:: Provided records ::
********

/-- Nothing a transaction did survives its abort: from an outermost XBEGIN, however many steps the transaction takes, the
step that leaves it restores every register but register 0, flags and other_regs to their values at the XBEGIN, leaves
the shared memory as it was then, and continues at the fallback address computed there (40_xbegin.md R125, 20_memory.md
R67). For one logical processor.
The spec's own decisions it rests on: D13, D14, D15. -/
def Obligations.AbortedTransactionsLeaveNoTrace : Prop :=
  ∀ (s0 s1 t t' : State) (i : Instr) (n : Nat), s0.wf → s0.before = [] → s0.after = [] → isXchg i = false →
    s0.lp.nestCount = 0 → exec i s0 = .next s1 → s1.lp.rtmActive = true →
    (∀ m u, m ≤ n → Sys2Proof.core.run m s1 = .next u → u.lp.rtmActive = true) →
    Sys2Proof.core.run n s1 = .next t → step t = .next t' → t'.lp.rtmActive = false →
    (∀ r : RegNum, r ≠ 0 → t'.lp.x[r] = s0.lp.x[r]) ∧ t'.lp.flags = s0.lp.flags ∧
      t'.lp.otherRegs = s0.lp.otherRegs ∧ t'.mem = s0.mem ∧ t'.lp.pc = s1.lp.fallback ∧ t'.lp.wbuf = [] ∧
      t'.lp.nestCount = 0

/-- A fetch is refused where pc is no address of the program text, where outside 64-bit mode it lies above the highest
valid offset of the code segment, where in 64-bit mode it is not canonical, and where a later byte of the instruction
cannot be fetched: it is no program text, lies above that offset, is not canonical, or lies past the top of the address
space. Bytes that decode to nothing are refused as not admitted (10_state.md R28, 30_encoding.md R103). For one logical
processor outside a transaction.
The spec's own decisions it rests on: D1, D7, D20. -/
def Obligations.UnfetchableBytesAreRefused : Prop :=
  ∀ (s : State), s.before = [] → s.after = [] → s.lp.fault = none → s.lp.rtmActive = false → s.lp.pc ≠ s.endAddr →
    (s.inText s.lp.pc.toNat = false → step s = .refused .fetch) ∧
      (s.lp.mode ≠ .long64 → highestOffset s.lp < s.lp.pc.toNat → step s = .refused .fetch) ∧
      (s.lp.mode = .long64 → s.hw.wf = true → ¬ highBitsEqual s.hw.vaBits s.lp.pc → step s = .refused .fetch) ∧
      (∀ (bytes : List Byte) (i : Instr) (k : Nat), s.hw.wf = true → decode s.lp.ctx bytes = .ok (i, []) →
        k < bytes.length → (∀ j, j < k → s.mem.read (s.lp.pc.toNat + j) = bytes[j]?) →
        unfetchable s (s.lp.pc.toNat + k) → step s = .refused .fetch) ∧
      ∀ why, why ≠ .truncated → decode s.lp.ctx s.window = .error why → step s = .refused (.notAdmitted why)

/-! ## Operands, prefixes and runs -/

/-- The access of a memory operand is that of its segment, its effective address, computed with the instruction's own
length, and its width; its exceptions are those of the table for that access (41_xchg.md R149, 20_memory.md R60).
The spec's own decisions it rests on: D21. -/
def Obligations.OperandsGoThroughAccess : Prop :=
  ∀ (s : State) (w : Width) (m : Mem) (len : Nat),
    s.lp.operandFacts w m len = s.lp.accessFacts (segOf m) (s.lp.effAddr len m) w.bytes ∧
      s.operandExceptions w m len =
        accessExceptions s.hw s.lp (segOf m) (s.lp.accessFacts (segOf m) (s.lp.effAddr len m) w.bytes) w.bytes

/-- With the flat access model byte `k` of a memory operand is at the effective address plus `k`, modulo the width of the
mode's linear addresses, and the operand meets exactly the exceptions that R60 leaves the flat instance: in 64-bit mode
#SS(0) or #GP(0) for an address that is not canonical, and #AC(0) (20_memory.md R50, R58, R60, 41_xchg.md R154).
The spec's own decisions it rests on: D7, D21, D22; the model's: log entries 5, 20. -/
def Obligations.FlatOperandsAreAtTheirEffectiveAddress : Prop :=
  ∀ (s : State) (w : Width) (m : Mem) (len : Nat), s.hw.wf = true → s.lp.access = .flat →
    (∀ k, operandAddr s w m len k =
      ((s.lp.effAddr len m).toNat + k) % (if s.lp.mode = .long64 then 2 ^ 64 else 2 ^ 32)) ∧
    ∀ e, e ∈ s.operandExceptions w m len ↔
      (s.lp.mode = .long64 ∧ ¬ highBitsEqual s.hw.vaBits (s.lp.effAddr len m) ∧
          e = ⟨if segOf m = .ss then .ss else .gp, some 0⟩) ∨
        (e = ⟨.ac, some 0⟩ ∧ s.lp.alignCheck = true ∧ s.lp.mode ≠ .real ∧ (s.lp.mode = .v8086 ∨ s.lp.cpl = 3) ∧
          (s.lp.effAddr len m).toNat % w.bytes ≠ 0)

/-- With the segmented access model the linear address is the segment's base plus the effective address at the width of
the mode's linear addresses; the operand is outside the limit when its last byte is above it; a segment that is not
writable and a NULL selector are the record's; and a page fault is that of a listed range which holds a byte of the
operand, where there is one. CS is bounded as its fetches are. With the arbitrary access model the facts are the free
function's (20_memory.md R60). The formats are the model's choice: log entries 14, 15, 27. -/
def Obligations.SegmentedAccessFollowsTheRecords : Prop :=
  ∀ (lp : LP) (seg : SegReg) (ea : Word) (n : Nat),
    (∀ segs holes, lp.access = .segmented segs holes →
      let f := lp.accessFacts seg ea n
      let v := lp.segView segs seg
      f.linear = (if lp.mode = .long64 then v.base + ea else ((v.base + ea).setWidth 32).setWidth 64) ∧
        (f.outsideLimit = true ↔ v.bound < ea.toNat + n - 1) ∧ f.nonWritable = !v.writable ∧ f.nullSelector = v.null ∧
        (∀ code, f.pageFault = some code →
          ∃ h ∈ holes, h.code = code ∧ ∃ k, k < n ∧ h.region.has (addrAt lp.mode f.linear k) = true) ∧
        (f.pageFault = none → ∀ h ∈ holes, ∀ k, k < n → h.region.has (addrAt lp.mode f.linear k) = false) ∧
        v = match seg with
          | .cs => ⟨segs.cs.base, highestOffset lp, segs.cs.writable, false⟩
          | .ss => ⟨segs.ss.base, segs.ss.limit.toNat, segs.ss.writable, false⟩
          | .ds => ⟨segs.ds.base, segs.ds.limit.toNat, segs.ds.writable, segs.ds.null⟩
          | .es => ⟨segs.es.base, segs.es.limit.toNat, segs.es.writable, segs.es.null⟩
          | .fs => ⟨segs.fs.base, segs.fs.limit.toNat, segs.fs.writable, segs.fs.null⟩
          | .gs => ⟨segs.gs.base, segs.gs.limit.toNat, segs.gs.writable, segs.gs.null⟩) ∧
      ∀ key, lp.access = .arbitrary key →
        lp.accessFacts seg ea n =
          { Config.freeAccess key seg ea n with linear := linearOf lp.mode (Config.freeAccess key seg ea n).linear }

/-- A logical processor that has ended, or that is stuck outside the launch memory, takes no step: it stays as it is while
others move (70_reset_and_hazards.md R204, R205, 00_scope.md R11).
The spec's own decisions it rests on: D16, D24, D25. -/
def Obligations.EndedAndStuckProcessorsStayAsTheyAre : Prop :=
  ∀ (s t : State) (k : Nat) (l : LP), step s = .next t → s.all[k]? = some l →
    (l.pc = s.endAddr ∧ l.rtmActive = false) ∨ stuckOutside (s.focus k) → t.all[k]? = some l

/-- After legacy prefixes as R82 admits them and at most one REX byte where there is one: a repeated prefix, a second
segment override, 66 before opcode 86, 67 or a segment override before a form without a memory operand, F2 and F3, C7
without F8, and every other byte, a legacy prefix or a second REX byte after REX among them, are refused by name
(30_encoding.md R82, R83, R84, R103).
The spec's own decisions it rests on: D1, D29. -/
def Obligations.MisusedPrefixesAreRefused : Prop :=
  ∀ (c : CodeCtx) (pre rex bs : List Byte), legacyOnce pre → rexPart c rex →
    (∀ b, b ∈ [0x66#8, 0x67#8, 0xF0#8] → b ∈ pre → decode c (pre ++ b :: bs) = .error .repeatedPfx) ∧
    (∀ b, b ∈ segBytes → (∃ g ∈ pre, g ∈ segBytes) → decode c (pre ++ b :: bs) = .error .twoSegments) ∧
    (0x66#8 ∈ pre → decode c (pre ++ rex ++ 0x86#8 :: bs) = .error .pfxNotAdmitted) ∧
    ((0x67#8 ∈ pre ∨ ∃ g ∈ pre, g ∈ segBytes) →
      decode c (pre ++ rex ++ 0xC7#8 :: 0xF8#8 :: bs) = .error .pfxNotAdmitted ∧
        (∀ op : Byte, op.toNat / 8 = 0x12 → decode c (pre ++ rex ++ op :: bs) = .error .pfxNotAdmitted) ∧
        ∀ m : Byte, m.toNat / 64 = 3 →
          decode c (pre ++ rex ++ 0x86#8 :: m :: bs) = .error .pfxNotAdmitted ∧
            decode c (pre ++ rex ++ 0x87#8 :: m :: bs) = .error .pfxNotAdmitted) ∧
    decode c (pre ++ rex ++ 0xF2#8 :: bs) = .error .repPfx ∧ decode c (pre ++ rex ++ 0xF3#8 :: bs) = .error .repPfx ∧
    (∀ b : Byte, b ≠ 0xF8#8 → decode c (pre ++ rex ++ 0xC7#8 :: b :: bs) = .error .notXbegin) ∧
    ∀ op : Byte, op ∉ [0xC7#8, 0x86#8, 0x87#8, 0xF2#8, 0xF3#8] → op.toNat / 8 ≠ 0x12 →
      (rex = [] → op ∉ [0x66#8, 0x67#8, 0xF0#8] ∧ op ∉ segBytes ∧ (c.mode = .long64 → op.toNat / 16 ≠ 4)) →
      decode c (pre ++ rex ++ op :: bs) = .error (.opcode op)

/-- Operand size and address size in every mode, by CS.D and the prefixes (30_encoding.md R85, R86): in 64-bit mode from
REX.W, 66 and 67; elsewhere from CS.D and 66 or 67, CS.D counting as 0 in real-address and virtual-8086 mode. -/
def Obligations.OperandAndAddressSizes : Prop :=
  ∀ (d pfx w : Bool),
    operandSize ⟨.long64, d⟩ pfx w = (if w = true then .o64 else if pfx = true then .o16 else .o32) ∧
      addressSize ⟨.long64, d⟩ pfx = (if pfx = true then .a32 else .a64) ∧
      (∀ m, m ∈ [Mode.protected32, Mode.compat] →
        operandSize ⟨m, true⟩ pfx w = (if pfx = true then .o16 else .o32) ∧
          operandSize ⟨m, false⟩ pfx w = (if pfx = true then .o32 else .o16) ∧
          addressSize ⟨m, true⟩ pfx = (if pfx = true then .a16 else .a32) ∧
          addressSize ⟨m, false⟩ pfx = (if pfx = true then .a32 else .a16)) ∧
      ∀ m, m ∈ [Mode.real, Mode.v8086] →
        operandSize ⟨m, d⟩ pfx w = (if pfx = true then .o32 else .o16) ∧
          addressSize ⟨m, d⟩ pfx = (if pfx = true then .a32 else .a16)

/-- Every step of the machine is a step of the spec's relation: of one logical processor that is not faulted, an AbortStep
inside a transaction or an InstrStep away from EndAddr (70_reset_and_hazards.md R204).
The spec's own decisions it rests on: D10, D19. -/
def Obligations.EveryStepIsAStepOfTheRelation : Prop := ∀ (s t : State), step s = .next t → mayStep s t

/-- From a launch state that meets the premises TextAdmitted and TextImmutable no state of the run is refused, in any
schedule (70_reset_and_hazards.md R202, 00_scope.md R11).
The spec's own decisions it rests on: D1, D20, D24. -/
def Obligations.AdmittedRunsAreNeverRefused : Prop :=
  ∀ (s t : State), s.textAdmitted → s.textImmutable → Reached s t → ∀ r, step t ≠ .refused r

/-- Inside a transaction no step touches what its abort will use: a logical processor that stays inside keeps its
checkpoint and fallback address, one that leaves has the registers, flags and other_regs of the checkpoint but for register
0, its pc at the fallback address, an empty write buffer and the count 0; and a step that changes it leaves the shared
memory as it was (10_state.md R38, 40_xbegin.md R123, R125, 20_memory.md R65, R67).
The spec's own decisions it rests on: D13, D14, D15. -/
def Obligations.TransactionsKeepWhatTheirAbortUses : Prop :=
  ∀ (s t : State) (k : Nat) (l m : LP), s.wf → step s = .next t → s.all[k]? = some l → t.all[k]? = some m →
    l.rtmActive = true →
    (m.rtmActive = true → m.checkpoint = l.checkpoint ∧ m.fallback = l.fallback) ∧
      (m.rtmActive = false → (∀ r : RegNum, r ≠ 0 → m.x[r] = l.checkpoint.x[r]) ∧ m.flags = l.checkpoint.flags ∧
        m.otherRegs = l.checkpoint.otherRegs ∧ m.pc = l.fallback ∧ m.wbuf = [] ∧ m.nestCount = 0) ∧
      (m ≠ l → t.mem = s.mem)
end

********

When the string "segBytes" appears in a line of the records above, that line is to be copied.

    (∀ b, b ∈ segBytes → (∃ g ∈ pre, g ∈ segBytes) → decode c (pre ++ b :: bs) = .error .twoSegments) ∧
    ((0x67#8 ∈ pre ∨ ∃ g ∈ pre, g ∈ segBytes) →
      (rex = [] → op ∉ [0x66#8, 0x67#8, 0xF0#8] ∧ op ∉ segBytes ∧ (c.mode = .long64 → op.toNat / 16 ≠ 4)) →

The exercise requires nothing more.